Work task -
Please print the entries below exactly, from the line with "(rule R53) -/" through the line with "def Sequence.over (n", including both of those lines and leaving out all others.

Data to examine -
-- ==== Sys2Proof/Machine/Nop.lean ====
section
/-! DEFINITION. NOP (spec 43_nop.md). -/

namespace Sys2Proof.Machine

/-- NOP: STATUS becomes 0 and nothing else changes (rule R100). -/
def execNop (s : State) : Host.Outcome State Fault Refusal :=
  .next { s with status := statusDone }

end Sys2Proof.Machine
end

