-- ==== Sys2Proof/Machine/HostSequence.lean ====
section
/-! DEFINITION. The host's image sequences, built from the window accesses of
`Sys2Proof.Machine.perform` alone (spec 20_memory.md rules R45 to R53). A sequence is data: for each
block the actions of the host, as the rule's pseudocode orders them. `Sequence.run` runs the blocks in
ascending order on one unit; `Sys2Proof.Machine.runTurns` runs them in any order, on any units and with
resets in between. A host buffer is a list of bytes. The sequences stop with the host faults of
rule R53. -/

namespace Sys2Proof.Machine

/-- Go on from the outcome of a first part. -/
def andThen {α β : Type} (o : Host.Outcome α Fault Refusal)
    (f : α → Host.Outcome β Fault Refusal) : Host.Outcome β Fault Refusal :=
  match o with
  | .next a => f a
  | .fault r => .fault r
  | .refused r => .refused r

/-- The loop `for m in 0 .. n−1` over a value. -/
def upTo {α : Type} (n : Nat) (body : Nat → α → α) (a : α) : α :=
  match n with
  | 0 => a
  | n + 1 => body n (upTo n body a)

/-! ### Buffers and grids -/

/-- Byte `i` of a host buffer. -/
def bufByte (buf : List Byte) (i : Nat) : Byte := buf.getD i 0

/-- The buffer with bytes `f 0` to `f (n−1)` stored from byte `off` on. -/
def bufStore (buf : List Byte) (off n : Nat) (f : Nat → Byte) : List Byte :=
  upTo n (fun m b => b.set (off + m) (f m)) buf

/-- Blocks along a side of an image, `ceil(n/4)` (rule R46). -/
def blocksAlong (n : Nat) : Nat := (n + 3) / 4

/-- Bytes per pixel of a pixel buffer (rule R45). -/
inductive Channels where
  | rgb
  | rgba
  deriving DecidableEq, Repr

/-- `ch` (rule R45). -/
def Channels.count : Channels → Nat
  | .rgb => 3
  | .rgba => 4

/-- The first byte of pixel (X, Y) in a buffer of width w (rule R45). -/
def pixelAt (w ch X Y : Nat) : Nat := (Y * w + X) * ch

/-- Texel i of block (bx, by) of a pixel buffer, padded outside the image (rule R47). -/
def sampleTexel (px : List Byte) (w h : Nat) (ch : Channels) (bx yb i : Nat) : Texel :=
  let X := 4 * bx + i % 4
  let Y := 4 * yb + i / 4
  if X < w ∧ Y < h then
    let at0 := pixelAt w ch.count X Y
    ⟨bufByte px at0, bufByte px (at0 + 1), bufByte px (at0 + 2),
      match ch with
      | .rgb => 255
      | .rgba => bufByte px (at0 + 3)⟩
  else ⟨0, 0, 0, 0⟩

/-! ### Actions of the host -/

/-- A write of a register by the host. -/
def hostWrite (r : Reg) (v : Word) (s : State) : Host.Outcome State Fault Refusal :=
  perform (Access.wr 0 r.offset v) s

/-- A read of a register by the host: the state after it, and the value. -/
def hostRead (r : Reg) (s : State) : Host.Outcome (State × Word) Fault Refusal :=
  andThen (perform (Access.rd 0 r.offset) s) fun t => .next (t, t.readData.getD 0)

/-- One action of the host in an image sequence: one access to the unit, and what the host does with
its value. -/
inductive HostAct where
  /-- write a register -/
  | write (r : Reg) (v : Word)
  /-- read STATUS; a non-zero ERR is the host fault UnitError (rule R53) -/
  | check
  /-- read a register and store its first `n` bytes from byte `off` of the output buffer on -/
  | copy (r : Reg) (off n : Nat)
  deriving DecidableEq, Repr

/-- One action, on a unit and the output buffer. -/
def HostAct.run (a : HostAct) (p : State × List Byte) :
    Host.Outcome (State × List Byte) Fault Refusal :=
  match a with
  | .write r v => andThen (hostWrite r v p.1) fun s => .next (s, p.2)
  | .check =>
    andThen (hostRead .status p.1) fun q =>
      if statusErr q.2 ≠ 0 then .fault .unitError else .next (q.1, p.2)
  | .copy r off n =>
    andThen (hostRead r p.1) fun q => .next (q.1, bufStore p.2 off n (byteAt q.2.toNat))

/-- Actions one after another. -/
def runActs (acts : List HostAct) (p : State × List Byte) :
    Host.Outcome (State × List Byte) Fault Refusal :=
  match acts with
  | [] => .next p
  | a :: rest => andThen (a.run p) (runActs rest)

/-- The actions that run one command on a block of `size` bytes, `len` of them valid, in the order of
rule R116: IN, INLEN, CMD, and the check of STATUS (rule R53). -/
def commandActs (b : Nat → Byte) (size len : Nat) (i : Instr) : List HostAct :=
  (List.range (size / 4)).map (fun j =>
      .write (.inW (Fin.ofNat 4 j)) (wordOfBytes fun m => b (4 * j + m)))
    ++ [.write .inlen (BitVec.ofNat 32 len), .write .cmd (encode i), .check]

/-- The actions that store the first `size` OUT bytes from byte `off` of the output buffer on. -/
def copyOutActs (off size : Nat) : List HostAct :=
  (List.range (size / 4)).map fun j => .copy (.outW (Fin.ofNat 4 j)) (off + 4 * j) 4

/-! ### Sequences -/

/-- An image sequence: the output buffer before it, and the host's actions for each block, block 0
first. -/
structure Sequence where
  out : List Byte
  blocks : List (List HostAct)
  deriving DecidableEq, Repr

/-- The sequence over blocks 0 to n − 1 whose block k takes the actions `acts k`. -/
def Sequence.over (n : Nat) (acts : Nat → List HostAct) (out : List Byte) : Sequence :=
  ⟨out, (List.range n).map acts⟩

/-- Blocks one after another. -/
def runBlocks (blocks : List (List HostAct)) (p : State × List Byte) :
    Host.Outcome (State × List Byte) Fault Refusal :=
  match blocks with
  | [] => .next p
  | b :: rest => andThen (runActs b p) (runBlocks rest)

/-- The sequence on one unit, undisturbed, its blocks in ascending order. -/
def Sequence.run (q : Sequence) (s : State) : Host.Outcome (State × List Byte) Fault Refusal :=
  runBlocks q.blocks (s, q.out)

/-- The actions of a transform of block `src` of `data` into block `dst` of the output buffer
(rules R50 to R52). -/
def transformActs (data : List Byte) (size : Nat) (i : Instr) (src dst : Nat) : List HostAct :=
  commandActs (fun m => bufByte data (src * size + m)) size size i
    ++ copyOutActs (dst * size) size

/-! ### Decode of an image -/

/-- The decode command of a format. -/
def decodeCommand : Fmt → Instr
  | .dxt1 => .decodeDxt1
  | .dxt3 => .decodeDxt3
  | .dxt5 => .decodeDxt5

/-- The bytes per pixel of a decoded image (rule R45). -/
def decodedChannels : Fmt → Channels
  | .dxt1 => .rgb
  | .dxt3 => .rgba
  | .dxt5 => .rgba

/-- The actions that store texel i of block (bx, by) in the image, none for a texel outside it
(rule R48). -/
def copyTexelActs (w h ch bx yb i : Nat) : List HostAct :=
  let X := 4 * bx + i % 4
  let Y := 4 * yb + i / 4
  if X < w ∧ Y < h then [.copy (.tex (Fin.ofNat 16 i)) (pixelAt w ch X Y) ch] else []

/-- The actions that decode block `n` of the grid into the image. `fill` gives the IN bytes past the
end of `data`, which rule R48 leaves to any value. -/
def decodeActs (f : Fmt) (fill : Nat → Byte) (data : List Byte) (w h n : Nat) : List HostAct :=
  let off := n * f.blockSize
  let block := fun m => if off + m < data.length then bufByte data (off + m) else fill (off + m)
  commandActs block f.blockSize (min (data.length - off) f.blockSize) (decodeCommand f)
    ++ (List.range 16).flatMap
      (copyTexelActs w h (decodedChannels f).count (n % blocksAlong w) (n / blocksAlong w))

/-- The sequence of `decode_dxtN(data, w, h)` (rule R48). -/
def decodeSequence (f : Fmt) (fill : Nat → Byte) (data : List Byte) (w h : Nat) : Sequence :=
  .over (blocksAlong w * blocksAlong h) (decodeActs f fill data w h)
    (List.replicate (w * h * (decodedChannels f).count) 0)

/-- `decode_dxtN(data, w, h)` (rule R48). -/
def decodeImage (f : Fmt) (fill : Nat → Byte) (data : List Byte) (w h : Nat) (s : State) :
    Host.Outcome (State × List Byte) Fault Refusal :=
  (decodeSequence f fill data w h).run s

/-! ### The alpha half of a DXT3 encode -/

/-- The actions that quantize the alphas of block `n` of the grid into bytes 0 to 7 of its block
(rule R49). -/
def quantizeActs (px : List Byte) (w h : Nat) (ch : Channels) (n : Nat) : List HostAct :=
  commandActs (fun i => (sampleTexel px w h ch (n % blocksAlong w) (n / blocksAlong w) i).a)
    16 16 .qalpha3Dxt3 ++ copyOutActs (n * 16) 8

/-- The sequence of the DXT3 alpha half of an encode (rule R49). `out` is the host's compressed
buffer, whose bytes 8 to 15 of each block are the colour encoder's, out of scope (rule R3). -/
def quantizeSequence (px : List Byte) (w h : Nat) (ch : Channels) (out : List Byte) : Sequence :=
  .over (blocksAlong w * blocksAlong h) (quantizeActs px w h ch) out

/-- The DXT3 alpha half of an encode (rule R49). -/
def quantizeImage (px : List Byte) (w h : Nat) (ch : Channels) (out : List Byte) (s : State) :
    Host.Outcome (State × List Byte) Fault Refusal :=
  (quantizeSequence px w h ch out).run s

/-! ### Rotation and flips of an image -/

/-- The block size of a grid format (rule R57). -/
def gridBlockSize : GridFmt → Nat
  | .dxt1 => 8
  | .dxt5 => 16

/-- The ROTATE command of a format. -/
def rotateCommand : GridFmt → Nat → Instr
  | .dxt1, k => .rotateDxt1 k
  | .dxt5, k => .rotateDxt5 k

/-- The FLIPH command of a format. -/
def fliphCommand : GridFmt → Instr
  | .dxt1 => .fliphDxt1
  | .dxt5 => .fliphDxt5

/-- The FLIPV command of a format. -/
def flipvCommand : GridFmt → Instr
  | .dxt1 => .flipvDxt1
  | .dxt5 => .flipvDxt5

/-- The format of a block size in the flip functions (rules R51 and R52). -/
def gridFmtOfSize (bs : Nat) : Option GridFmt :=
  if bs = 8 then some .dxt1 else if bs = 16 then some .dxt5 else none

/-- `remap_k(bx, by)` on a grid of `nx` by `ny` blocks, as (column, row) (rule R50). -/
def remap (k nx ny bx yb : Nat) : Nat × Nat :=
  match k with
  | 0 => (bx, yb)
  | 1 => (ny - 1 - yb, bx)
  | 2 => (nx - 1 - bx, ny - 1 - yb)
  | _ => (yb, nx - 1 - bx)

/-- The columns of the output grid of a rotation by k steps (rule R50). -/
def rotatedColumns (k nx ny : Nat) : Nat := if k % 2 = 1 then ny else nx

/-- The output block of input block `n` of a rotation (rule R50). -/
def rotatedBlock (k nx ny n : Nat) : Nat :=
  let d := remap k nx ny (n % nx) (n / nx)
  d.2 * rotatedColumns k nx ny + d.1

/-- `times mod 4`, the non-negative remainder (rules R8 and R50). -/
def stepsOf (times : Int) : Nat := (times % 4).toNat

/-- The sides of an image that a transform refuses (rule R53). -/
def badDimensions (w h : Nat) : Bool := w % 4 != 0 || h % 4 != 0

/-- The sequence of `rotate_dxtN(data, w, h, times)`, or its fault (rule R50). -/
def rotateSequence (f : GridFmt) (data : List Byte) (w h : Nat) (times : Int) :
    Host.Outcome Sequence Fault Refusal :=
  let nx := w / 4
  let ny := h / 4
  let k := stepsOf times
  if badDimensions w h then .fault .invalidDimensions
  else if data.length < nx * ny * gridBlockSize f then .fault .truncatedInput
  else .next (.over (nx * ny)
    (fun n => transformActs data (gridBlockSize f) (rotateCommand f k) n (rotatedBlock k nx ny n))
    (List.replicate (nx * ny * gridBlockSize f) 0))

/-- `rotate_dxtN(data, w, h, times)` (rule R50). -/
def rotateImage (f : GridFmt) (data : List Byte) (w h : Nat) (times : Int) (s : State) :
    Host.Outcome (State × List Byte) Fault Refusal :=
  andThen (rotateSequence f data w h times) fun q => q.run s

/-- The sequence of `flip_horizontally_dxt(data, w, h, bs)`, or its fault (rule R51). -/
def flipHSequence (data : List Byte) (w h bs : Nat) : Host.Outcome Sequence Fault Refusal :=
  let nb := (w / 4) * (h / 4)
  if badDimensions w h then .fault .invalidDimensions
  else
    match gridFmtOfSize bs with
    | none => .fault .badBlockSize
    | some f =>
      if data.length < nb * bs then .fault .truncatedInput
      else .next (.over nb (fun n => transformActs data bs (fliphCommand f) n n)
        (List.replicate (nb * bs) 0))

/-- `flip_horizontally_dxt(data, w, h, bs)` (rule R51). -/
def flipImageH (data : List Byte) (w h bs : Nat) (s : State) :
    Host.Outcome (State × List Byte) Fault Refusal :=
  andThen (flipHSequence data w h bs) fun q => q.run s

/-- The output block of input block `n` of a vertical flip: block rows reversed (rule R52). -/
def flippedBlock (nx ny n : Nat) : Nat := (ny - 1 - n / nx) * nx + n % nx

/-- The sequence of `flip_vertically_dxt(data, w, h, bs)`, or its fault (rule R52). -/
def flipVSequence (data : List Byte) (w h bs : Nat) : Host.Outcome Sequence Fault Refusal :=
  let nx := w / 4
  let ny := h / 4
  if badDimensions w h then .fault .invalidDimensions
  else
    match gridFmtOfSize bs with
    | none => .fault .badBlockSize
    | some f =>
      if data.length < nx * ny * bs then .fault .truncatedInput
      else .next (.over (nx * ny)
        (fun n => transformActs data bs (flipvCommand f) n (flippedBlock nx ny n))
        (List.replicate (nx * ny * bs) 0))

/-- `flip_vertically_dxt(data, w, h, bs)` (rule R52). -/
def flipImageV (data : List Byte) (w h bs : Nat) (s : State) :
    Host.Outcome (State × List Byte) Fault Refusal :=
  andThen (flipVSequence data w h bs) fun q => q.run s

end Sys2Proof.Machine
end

Task solution -
  /-- read STATUS; a non-zero ERR is the host fault UnitError (rule R53) -/
  | check
  /-- read a register and store its first `n` bytes from byte `off` of the output buffer on -/
  | copy (r : Reg) (off n : Nat)
  deriving DecidableEq, Repr

/-- One action, on a unit and the output buffer. -/
def HostAct.run (a : HostAct) (p : State × List Byte) :
    Host.Outcome (State × List Byte) Fault Refusal :=
  match a with
  | .write r v => andThen (hostWrite r v p.1) fun s => .next (s, p.2)
  | .check =>
    andThen (hostRead .status p.1) fun q =>
      if statusErr q.2 ≠ 0 then .fault .unitError else .next (q.1, p.2)
  | .copy r off n =>
    andThen (hostRead r p.1) fun q => .next (q.1, bufStore p.2 off n (byteAt q.2.toNat))

/-- Actions one after another. -/
def runActs (acts : List HostAct) (p : State × List Byte) :
    Host.Outcome (State × List Byte) Fault Refusal :=
  match acts with
  | [] => .next p
  | a :: rest => andThen (a.run p) (runActs rest)

/-- The actions that run one command on a block of `size` bytes, `len` of them valid, in the order of
rule R116: IN, INLEN, CMD, and the check of STATUS (rule R53). -/
def commandActs (b : Nat → Byte) (size len : Nat) (i : Instr) : List HostAct :=
  (List.range (size / 4)).map (fun j =>
      .write (.inW (Fin.ofNat 4 j)) (wordOfBytes fun m => b (4 * j + m)))
    ++ [.write .inlen (BitVec.ofNat 32 len), .write .cmd (encode i), .check]

/-- The actions that store the first `size` OUT bytes from byte `off` of the output buffer on. -/
def copyOutActs (off size : Nat) : List HostAct :=
  (List.range (size / 4)).map fun j => .copy (.outW (Fin.ofNat 4 j)) (off + 4 * j) 4

/-! ### Sequences -/

/-- An image sequence: the output buffer before it, and the host's actions for each block, block 0
first. -/
structure Sequence where
  out : List Byte
  blocks : List (List HostAct)
  deriving DecidableEq, Repr

/-- The sequence over blocks 0 to n − 1 whose block k takes the actions `acts k`. -/
def Sequence.over (n : Nat) (acts : Nat → List HostAct) (out : List Byte) : Sequence :=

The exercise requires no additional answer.